Task directions: Reproduce all of the data, making sure that no line differs from the original.

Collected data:

-- ==== Sys2Proof/Machine/Step.lean ====
section
/-! DEFINITION. One step: the host's next action, and the command it issues if it issues one. A command is one step
(70_reset_and_hazards.md R276). -/

namespace Sys2Proof.Machine

/-- One step. A legal command word runs its instruction; an illegal one is refused with cmderr (30_encoding.md R86). -/
def step (s : State) : Host.Outcome State Fault Refusal :=
  match fetch s with
  | .settled t => .next t
  | .command w t =>
    match decodeCommand w with
    | .ok i => exec i t
    | .error _ => .next (refuseCommand t)

/-- `s` with the write of that command word as the host's next transaction (log entry 2). -/
def State.withFetchWord (s : State) (nbits w : Nat) : State :=
  { s with script := commandAction nbits w :: s.script }

end Sys2Proof.Machine
end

Task solution:
-- ==== Sys2Proof/Machine/Step.lean ====
section
/-! DEFINITION. One step: the host's next action, and the command it issues if it issues one. A command is one step
(70_reset_and_hazards.md R276). -/

namespace Sys2Proof.Machine

/-- One step. A legal command word runs its instruction; an illegal one is refused with cmderr (30_encoding.md R86). -/
def step (s : State) : Host.Outcome State Fault Refusal :=
  match fetch s with
  | .settled t => .next t
  | .command w t =>
    match decodeCommand w with
    | .ok i => exec i t
    | .error _ => .next (refuseCommand t)

/-- `s` with the write of that command word as the host's next transaction (log entry 2). -/
def State.withFetchWord (s : State) (nbits w : Nat) : State :=
  { s with script := commandAction nbits w :: s.script }

end Sys2Proof.Machine
end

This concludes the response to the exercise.